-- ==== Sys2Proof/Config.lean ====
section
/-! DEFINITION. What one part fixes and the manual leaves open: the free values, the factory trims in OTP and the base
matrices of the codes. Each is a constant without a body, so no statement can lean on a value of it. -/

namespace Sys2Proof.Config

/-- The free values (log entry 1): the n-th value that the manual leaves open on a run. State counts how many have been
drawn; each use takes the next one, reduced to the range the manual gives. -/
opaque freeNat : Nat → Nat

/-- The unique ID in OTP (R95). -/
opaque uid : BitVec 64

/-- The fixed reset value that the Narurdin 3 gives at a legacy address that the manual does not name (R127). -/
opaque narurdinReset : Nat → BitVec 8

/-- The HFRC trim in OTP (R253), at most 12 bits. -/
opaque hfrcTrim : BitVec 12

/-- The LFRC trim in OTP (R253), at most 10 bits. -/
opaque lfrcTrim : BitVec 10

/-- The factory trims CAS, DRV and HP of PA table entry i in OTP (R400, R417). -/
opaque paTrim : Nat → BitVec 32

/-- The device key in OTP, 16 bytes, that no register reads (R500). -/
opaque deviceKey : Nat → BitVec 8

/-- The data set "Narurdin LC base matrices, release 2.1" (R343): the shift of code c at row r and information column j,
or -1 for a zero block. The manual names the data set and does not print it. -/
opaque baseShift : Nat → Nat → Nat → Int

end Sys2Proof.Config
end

============

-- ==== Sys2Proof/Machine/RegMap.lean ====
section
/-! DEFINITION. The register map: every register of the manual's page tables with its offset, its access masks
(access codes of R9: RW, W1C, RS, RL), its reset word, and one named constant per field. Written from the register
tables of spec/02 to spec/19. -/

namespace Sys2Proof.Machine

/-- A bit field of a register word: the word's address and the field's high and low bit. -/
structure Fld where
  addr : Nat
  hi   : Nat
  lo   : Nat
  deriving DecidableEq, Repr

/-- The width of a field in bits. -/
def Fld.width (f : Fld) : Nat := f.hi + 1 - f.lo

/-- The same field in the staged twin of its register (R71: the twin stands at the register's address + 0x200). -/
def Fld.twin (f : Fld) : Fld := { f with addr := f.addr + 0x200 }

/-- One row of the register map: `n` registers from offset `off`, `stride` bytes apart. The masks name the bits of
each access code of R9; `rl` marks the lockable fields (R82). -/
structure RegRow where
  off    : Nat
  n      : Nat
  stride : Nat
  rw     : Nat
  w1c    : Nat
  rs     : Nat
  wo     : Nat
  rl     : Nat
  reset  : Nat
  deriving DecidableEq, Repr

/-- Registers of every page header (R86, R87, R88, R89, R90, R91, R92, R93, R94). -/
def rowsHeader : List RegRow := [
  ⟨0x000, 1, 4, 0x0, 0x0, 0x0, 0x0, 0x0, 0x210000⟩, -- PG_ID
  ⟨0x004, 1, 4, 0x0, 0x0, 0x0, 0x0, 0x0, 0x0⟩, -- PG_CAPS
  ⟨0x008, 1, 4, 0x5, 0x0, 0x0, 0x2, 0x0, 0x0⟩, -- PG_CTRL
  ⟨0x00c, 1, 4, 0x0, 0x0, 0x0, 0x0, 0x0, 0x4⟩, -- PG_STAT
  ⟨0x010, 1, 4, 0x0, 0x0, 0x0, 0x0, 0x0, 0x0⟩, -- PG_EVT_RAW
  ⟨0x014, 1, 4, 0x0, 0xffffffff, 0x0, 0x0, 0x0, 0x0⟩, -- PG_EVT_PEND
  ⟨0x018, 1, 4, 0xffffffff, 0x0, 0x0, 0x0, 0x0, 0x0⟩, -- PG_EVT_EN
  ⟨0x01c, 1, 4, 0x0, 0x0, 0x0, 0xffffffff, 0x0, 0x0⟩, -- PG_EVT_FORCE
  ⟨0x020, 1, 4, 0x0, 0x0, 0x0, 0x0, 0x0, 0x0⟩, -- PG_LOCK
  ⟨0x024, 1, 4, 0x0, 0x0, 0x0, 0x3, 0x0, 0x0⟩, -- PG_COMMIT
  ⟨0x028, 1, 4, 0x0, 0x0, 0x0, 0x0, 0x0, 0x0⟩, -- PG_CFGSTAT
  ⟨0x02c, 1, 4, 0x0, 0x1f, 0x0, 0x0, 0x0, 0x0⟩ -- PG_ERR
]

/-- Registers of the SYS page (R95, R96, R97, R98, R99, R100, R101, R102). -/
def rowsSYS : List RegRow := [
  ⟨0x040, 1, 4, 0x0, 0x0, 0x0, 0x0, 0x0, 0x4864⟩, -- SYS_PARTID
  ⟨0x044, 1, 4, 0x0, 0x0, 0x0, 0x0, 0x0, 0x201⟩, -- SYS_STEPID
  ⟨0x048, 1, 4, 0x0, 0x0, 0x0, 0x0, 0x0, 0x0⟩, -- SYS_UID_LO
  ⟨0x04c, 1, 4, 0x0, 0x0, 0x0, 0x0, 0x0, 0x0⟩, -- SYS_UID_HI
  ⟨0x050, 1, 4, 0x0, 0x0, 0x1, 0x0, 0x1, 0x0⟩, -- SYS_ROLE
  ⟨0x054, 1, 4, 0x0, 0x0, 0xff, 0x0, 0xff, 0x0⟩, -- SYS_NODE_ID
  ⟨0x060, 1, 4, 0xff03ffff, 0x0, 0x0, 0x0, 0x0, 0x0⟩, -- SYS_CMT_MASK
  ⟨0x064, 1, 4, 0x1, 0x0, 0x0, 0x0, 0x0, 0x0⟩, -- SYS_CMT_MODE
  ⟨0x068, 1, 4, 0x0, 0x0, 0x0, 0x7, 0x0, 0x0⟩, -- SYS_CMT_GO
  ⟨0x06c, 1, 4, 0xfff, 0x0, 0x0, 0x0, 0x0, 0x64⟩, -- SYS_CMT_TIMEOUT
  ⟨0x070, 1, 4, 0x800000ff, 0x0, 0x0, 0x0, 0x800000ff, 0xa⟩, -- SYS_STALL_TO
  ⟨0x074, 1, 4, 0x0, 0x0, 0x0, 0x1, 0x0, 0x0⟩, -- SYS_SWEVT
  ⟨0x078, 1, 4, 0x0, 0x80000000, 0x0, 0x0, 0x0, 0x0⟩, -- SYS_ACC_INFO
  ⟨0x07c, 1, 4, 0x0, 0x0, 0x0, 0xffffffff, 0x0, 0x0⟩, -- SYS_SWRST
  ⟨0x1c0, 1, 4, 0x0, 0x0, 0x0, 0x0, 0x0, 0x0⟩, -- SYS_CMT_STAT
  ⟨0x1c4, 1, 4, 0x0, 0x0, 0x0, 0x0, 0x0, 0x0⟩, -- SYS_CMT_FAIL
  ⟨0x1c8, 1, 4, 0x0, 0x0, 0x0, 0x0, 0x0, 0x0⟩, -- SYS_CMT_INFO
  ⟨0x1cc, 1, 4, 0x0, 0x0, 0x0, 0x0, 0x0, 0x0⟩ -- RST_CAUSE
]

============

→ ABOUT THIS EXERCISE: Among the records above, a stretch begins at the line containing "def rowsHeader : List" and ends at the line containing "0x0⟩, -- SYS_CMT_INFO". Restate that stretch word for word, and nothing else.

→ ANSWER TO THIS EXERCISE:
def rowsHeader : List RegRow := [
  ⟨0x000, 1, 4, 0x0, 0x0, 0x0, 0x0, 0x0, 0x210000⟩, -- PG_ID
  ⟨0x004, 1, 4, 0x0, 0x0, 0x0, 0x0, 0x0, 0x0⟩, -- PG_CAPS
  ⟨0x008, 1, 4, 0x5, 0x0, 0x0, 0x2, 0x0, 0x0⟩, -- PG_CTRL
  ⟨0x00c, 1, 4, 0x0, 0x0, 0x0, 0x0, 0x0, 0x4⟩, -- PG_STAT
  ⟨0x010, 1, 4, 0x0, 0x0, 0x0, 0x0, 0x0, 0x0⟩, -- PG_EVT_RAW
  ⟨0x014, 1, 4, 0x0, 0xffffffff, 0x0, 0x0, 0x0, 0x0⟩, -- PG_EVT_PEND
  ⟨0x018, 1, 4, 0xffffffff, 0x0, 0x0, 0x0, 0x0, 0x0⟩, -- PG_EVT_EN
  ⟨0x01c, 1, 4, 0x0, 0x0, 0x0, 0xffffffff, 0x0, 0x0⟩, -- PG_EVT_FORCE
  ⟨0x020, 1, 4, 0x0, 0x0, 0x0, 0x0, 0x0, 0x0⟩, -- PG_LOCK
  ⟨0x024, 1, 4, 0x0, 0x0, 0x0, 0x3, 0x0, 0x0⟩, -- PG_COMMIT
  ⟨0x028, 1, 4, 0x0, 0x0, 0x0, 0x0, 0x0, 0x0⟩, -- PG_CFGSTAT
  ⟨0x02c, 1, 4, 0x0, 0x1f, 0x0, 0x0, 0x0, 0x0⟩ -- PG_ERR
]

/-- Registers of the SYS page (R95, R96, R97, R98, R99, R100, R101, R102). -/
def rowsSYS : List RegRow := [
  ⟨0x040, 1, 4, 0x0, 0x0, 0x0, 0x0, 0x0, 0x4864⟩, -- SYS_PARTID
  ⟨0x044, 1, 4, 0x0, 0x0, 0x0, 0x0, 0x0, 0x201⟩, -- SYS_STEPID
  ⟨0x048, 1, 4, 0x0, 0x0, 0x0, 0x0, 0x0, 0x0⟩, -- SYS_UID_LO
  ⟨0x04c, 1, 4, 0x0, 0x0, 0x0, 0x0, 0x0, 0x0⟩, -- SYS_UID_HI
  ⟨0x050, 1, 4, 0x0, 0x0, 0x1, 0x0, 0x1, 0x0⟩, -- SYS_ROLE
  ⟨0x054, 1, 4, 0x0, 0x0, 0xff, 0x0, 0xff, 0x0⟩, -- SYS_NODE_ID
  ⟨0x060, 1, 4, 0xff03ffff, 0x0, 0x0, 0x0, 0x0, 0x0⟩, -- SYS_CMT_MASK
  ⟨0x064, 1, 4, 0x1, 0x0, 0x0, 0x0, 0x0, 0x0⟩, -- SYS_CMT_MODE
  ⟨0x068, 1, 4, 0x0, 0x0, 0x0, 0x7, 0x0, 0x0⟩, -- SYS_CMT_GO
  ⟨0x06c, 1, 4, 0xfff, 0x0, 0x0, 0x0, 0x0, 0x64⟩, -- SYS_CMT_TIMEOUT
  ⟨0x070, 1, 4, 0x800000ff, 0x0, 0x0, 0x0, 0x800000ff, 0xa⟩, -- SYS_STALL_TO
  ⟨0x074, 1, 4, 0x0, 0x0, 0x0, 0x1, 0x0, 0x0⟩, -- SYS_SWEVT
  ⟨0x078, 1, 4, 0x0, 0x80000000, 0x0, 0x0, 0x0, 0x0⟩, -- SYS_ACC_INFO
  ⟨0x07c, 1, 4, 0x0, 0x0, 0x0, 0xffffffff, 0x0, 0x0⟩, -- SYS_SWRST
  ⟨0x1c0, 1, 4, 0x0, 0x0, 0x0, 0x0, 0x0, 0x0⟩, -- SYS_CMT_STAT
  ⟨0x1c4, 1, 4, 0x0, 0x0, 0x0, 0x0, 0x0, 0x0⟩, -- SYS_CMT_FAIL
  ⟨0x1c8, 1, 4, 0x0, 0x0, 0x0, 0x0, 0x0, 0x0⟩, -- SYS_CMT_INFO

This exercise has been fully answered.